**EXERCISE GOAL:** In the entries that follow, the first line to write out is the one containing "R369, R370). -/", and the last is the one containing "def Obligations.CountersConfiguredLatchedCleared : Prop". Reproduce that stretch exactly, with nothing before or after it.

**PROVIDED INFORMATION:**

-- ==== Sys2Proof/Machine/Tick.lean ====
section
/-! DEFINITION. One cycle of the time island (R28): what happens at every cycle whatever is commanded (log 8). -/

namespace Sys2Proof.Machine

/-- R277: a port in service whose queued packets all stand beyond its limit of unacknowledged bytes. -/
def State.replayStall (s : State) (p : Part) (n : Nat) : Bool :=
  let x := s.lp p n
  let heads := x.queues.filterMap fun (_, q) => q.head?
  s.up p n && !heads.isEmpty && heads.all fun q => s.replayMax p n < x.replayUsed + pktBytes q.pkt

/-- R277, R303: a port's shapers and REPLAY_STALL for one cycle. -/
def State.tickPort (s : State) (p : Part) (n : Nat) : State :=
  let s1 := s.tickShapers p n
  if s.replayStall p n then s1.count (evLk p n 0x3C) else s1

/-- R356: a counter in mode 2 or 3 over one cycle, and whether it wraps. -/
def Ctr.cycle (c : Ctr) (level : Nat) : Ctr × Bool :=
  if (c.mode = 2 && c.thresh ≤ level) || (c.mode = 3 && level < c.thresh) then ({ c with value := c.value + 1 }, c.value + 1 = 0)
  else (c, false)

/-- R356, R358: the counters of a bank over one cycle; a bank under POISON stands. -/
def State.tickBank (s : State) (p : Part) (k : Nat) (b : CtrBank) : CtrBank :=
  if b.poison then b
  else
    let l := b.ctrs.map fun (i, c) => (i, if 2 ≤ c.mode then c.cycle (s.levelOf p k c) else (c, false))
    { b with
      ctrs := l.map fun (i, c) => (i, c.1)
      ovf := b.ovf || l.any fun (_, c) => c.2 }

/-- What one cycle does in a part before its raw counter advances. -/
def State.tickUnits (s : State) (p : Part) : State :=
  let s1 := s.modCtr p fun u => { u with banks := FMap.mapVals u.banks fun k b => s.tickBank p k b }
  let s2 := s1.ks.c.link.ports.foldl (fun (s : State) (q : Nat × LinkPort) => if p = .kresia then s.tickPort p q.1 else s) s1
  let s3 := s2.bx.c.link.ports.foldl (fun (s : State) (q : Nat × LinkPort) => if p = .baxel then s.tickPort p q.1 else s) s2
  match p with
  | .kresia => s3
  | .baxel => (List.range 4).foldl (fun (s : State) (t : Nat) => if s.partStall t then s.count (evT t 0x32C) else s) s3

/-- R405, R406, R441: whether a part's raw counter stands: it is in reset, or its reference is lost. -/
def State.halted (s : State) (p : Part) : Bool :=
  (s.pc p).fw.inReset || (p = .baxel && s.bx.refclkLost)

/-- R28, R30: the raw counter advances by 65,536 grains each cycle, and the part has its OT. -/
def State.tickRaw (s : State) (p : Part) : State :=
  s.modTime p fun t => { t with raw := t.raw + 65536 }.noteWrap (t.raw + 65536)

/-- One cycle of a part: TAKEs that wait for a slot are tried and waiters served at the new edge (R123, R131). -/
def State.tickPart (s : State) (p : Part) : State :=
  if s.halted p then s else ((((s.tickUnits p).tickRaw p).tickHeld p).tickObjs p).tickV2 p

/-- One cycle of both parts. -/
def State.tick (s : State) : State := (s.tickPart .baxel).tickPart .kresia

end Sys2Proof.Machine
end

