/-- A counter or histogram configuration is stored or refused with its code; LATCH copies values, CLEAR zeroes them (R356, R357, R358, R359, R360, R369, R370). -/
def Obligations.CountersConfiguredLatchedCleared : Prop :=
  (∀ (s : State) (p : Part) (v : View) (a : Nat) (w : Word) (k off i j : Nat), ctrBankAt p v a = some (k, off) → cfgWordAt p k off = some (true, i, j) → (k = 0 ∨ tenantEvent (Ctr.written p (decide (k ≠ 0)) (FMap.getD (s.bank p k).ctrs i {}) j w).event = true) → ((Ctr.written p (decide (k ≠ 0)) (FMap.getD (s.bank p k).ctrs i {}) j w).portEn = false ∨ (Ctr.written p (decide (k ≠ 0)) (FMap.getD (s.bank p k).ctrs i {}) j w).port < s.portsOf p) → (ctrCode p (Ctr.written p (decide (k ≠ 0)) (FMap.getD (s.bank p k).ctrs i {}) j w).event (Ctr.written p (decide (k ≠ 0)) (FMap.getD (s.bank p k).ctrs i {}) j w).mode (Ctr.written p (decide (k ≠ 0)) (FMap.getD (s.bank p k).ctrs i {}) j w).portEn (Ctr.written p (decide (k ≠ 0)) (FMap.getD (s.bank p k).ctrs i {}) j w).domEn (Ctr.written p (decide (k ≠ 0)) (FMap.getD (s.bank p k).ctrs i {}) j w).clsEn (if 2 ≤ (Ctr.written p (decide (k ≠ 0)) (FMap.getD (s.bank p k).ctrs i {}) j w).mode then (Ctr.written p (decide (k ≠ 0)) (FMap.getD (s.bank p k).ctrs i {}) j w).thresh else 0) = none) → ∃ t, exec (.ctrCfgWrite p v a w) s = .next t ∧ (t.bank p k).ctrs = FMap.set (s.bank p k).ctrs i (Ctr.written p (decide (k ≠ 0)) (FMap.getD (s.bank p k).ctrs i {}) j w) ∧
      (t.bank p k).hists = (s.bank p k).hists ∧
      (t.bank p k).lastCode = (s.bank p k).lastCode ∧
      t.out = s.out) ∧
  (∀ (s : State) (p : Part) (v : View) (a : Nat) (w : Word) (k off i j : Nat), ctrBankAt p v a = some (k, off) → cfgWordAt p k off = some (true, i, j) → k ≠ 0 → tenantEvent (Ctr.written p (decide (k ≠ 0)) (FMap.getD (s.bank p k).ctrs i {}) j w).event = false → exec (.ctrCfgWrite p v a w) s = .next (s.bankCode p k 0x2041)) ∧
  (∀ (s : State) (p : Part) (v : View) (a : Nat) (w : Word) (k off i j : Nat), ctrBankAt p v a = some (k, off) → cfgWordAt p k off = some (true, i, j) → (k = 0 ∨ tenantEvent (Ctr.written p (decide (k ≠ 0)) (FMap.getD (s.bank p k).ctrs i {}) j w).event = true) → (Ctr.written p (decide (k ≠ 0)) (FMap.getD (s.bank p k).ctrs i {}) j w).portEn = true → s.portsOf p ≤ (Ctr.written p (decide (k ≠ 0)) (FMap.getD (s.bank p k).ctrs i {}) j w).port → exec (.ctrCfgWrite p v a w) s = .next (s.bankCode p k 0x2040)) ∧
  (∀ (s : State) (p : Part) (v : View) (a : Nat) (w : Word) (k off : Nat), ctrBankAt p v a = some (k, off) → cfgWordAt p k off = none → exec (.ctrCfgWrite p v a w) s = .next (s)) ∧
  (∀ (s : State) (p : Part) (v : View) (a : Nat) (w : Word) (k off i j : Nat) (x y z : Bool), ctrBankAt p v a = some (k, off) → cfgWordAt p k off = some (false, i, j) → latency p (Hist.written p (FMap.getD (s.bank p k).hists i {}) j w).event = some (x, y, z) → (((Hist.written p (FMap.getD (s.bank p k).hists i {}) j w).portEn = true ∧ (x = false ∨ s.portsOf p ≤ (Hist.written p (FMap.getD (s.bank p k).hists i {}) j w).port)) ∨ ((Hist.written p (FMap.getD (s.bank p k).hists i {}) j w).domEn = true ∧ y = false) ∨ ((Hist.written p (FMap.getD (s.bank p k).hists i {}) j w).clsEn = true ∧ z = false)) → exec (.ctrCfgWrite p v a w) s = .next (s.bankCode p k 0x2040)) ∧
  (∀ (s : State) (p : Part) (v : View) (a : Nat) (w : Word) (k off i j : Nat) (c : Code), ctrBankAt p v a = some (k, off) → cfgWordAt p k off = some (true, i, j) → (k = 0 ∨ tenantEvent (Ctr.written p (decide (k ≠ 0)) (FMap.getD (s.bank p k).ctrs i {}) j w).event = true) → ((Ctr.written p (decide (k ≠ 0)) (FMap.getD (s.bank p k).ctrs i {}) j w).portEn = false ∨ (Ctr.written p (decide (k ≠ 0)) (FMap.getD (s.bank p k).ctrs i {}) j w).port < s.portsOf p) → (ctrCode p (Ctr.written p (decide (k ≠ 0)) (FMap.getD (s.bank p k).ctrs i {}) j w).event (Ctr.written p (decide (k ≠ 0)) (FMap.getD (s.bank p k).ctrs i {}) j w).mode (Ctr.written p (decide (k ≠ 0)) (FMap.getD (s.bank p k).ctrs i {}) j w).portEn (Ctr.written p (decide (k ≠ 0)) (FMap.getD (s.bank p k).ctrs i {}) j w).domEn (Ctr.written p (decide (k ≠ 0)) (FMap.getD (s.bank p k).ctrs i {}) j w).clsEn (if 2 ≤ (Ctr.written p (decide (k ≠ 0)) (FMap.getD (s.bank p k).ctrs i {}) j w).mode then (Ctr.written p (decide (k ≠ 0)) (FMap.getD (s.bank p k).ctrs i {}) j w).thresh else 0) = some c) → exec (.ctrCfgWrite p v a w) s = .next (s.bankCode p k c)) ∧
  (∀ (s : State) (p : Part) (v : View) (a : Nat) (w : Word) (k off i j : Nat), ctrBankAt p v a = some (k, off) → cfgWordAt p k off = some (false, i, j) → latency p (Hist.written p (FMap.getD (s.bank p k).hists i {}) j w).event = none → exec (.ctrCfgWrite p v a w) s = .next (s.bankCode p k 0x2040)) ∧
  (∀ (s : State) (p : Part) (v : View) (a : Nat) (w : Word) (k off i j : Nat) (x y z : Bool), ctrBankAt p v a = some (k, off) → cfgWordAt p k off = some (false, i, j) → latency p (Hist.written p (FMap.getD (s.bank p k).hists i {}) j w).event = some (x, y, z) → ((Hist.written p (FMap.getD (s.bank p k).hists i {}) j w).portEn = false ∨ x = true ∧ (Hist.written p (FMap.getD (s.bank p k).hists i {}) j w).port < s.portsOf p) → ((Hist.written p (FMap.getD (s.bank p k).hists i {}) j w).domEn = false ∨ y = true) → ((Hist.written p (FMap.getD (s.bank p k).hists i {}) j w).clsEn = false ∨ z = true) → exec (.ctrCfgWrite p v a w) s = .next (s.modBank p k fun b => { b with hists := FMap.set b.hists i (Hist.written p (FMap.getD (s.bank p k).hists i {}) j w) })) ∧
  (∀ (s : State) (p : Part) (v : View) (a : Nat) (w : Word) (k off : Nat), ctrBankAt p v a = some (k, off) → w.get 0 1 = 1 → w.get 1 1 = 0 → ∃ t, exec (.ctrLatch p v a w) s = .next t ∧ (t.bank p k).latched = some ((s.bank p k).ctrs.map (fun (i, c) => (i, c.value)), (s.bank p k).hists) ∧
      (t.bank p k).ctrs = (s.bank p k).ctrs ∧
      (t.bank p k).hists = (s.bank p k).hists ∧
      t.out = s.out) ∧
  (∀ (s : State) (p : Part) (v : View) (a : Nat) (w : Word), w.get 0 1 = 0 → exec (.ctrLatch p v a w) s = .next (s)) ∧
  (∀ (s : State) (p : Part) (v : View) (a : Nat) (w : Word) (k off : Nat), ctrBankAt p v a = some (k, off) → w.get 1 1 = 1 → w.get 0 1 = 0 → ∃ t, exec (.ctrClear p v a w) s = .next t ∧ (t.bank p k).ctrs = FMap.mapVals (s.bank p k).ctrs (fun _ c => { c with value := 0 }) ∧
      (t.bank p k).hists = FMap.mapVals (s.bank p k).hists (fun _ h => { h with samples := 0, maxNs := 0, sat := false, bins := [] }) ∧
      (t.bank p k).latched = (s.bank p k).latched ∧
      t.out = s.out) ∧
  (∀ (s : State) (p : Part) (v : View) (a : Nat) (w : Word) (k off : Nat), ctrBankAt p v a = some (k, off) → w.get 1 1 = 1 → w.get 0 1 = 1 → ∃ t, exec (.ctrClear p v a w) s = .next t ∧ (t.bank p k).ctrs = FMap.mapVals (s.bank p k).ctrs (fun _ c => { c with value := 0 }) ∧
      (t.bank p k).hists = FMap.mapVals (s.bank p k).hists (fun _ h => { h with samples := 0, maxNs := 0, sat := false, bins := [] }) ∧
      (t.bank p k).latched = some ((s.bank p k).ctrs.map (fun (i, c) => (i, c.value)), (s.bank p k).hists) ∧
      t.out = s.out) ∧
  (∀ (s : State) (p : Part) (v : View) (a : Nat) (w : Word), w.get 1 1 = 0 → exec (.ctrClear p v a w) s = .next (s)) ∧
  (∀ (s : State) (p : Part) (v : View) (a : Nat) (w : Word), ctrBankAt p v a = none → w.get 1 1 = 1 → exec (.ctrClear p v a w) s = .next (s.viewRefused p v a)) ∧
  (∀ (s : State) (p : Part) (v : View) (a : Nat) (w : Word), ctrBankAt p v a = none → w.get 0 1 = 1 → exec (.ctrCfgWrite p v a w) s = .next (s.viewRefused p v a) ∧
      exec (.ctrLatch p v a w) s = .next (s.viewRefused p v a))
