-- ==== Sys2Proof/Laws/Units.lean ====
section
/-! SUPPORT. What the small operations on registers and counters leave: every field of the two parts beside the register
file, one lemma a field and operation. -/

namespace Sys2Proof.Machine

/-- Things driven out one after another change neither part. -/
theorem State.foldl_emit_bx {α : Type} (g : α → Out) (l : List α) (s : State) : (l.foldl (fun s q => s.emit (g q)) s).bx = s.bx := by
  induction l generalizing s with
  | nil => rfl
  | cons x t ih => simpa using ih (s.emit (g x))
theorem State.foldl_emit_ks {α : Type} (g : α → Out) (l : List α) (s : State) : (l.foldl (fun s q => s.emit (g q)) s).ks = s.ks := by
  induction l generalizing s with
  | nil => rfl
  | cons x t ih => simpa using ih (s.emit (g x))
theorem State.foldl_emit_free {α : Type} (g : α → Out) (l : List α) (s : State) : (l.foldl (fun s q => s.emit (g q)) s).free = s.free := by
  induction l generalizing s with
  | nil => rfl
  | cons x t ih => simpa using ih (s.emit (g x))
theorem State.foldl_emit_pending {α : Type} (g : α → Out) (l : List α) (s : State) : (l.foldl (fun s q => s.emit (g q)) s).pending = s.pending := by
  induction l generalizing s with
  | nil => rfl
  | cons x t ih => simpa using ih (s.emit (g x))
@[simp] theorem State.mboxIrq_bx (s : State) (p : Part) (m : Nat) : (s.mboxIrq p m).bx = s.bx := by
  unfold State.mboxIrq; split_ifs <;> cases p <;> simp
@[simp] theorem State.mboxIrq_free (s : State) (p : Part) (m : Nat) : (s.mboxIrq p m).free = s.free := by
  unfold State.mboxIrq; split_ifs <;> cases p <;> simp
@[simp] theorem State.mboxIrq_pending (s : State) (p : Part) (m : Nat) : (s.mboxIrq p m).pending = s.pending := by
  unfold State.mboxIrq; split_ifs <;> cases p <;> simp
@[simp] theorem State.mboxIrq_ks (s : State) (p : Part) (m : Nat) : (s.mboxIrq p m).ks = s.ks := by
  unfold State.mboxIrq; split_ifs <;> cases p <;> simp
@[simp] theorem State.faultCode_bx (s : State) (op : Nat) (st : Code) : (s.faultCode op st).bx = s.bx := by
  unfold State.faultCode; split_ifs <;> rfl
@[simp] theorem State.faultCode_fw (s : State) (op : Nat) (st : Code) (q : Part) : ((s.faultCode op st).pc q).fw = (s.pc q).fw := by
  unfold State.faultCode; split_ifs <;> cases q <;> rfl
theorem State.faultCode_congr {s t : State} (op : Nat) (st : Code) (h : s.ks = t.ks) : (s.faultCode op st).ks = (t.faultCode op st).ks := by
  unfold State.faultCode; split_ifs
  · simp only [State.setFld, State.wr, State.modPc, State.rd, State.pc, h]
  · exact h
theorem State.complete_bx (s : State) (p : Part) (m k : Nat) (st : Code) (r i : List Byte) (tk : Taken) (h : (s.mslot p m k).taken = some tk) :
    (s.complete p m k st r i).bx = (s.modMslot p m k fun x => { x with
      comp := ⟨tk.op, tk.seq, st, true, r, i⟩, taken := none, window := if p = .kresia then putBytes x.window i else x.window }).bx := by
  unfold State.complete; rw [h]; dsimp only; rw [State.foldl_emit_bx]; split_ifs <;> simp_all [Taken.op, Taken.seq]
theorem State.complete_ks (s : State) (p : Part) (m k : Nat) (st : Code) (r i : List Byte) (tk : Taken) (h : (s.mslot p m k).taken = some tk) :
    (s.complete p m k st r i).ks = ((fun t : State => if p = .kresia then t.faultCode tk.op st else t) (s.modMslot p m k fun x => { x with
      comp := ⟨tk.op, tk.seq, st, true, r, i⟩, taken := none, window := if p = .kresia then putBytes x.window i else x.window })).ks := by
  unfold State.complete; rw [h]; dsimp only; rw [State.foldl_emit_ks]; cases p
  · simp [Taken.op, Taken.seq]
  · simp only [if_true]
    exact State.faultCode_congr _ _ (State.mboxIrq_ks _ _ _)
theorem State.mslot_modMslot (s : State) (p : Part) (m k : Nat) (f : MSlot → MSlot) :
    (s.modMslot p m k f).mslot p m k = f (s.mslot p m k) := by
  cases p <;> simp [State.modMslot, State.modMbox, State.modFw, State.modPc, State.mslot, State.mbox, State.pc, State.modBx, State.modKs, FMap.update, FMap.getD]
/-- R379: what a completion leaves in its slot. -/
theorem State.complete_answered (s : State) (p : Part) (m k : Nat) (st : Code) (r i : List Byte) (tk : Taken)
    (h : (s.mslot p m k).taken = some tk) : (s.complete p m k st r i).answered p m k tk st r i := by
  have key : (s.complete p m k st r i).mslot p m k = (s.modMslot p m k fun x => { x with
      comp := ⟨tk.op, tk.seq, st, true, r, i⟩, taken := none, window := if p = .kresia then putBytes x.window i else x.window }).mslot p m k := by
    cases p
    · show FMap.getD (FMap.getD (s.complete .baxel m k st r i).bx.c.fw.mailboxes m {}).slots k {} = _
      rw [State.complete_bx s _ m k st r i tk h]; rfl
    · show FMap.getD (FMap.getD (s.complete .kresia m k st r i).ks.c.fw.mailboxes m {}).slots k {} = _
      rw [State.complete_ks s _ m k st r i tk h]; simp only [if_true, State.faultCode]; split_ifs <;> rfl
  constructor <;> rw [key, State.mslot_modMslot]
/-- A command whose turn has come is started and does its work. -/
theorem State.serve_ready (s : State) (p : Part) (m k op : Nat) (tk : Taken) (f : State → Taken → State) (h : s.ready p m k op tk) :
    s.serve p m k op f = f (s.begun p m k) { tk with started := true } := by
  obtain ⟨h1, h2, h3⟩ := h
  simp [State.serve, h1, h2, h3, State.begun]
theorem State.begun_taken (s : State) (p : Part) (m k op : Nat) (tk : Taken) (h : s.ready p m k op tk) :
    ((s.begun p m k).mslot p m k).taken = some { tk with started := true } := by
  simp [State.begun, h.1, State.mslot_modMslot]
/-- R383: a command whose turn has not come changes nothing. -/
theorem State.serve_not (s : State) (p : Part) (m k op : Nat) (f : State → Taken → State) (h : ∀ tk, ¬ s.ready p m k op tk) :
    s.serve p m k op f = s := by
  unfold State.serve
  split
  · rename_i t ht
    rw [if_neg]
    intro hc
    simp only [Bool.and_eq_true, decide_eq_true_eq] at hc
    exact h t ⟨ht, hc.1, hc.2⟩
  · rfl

**ANSWER BELOW:**
/-- A counter or histogram configuration is stored or refused with its code; LATCH copies values, CLEAR zeroes them (R356, R357, R358, R359, R360, R369, R370). -/
def Obligations.CountersConfiguredLatchedCleared : Prop :=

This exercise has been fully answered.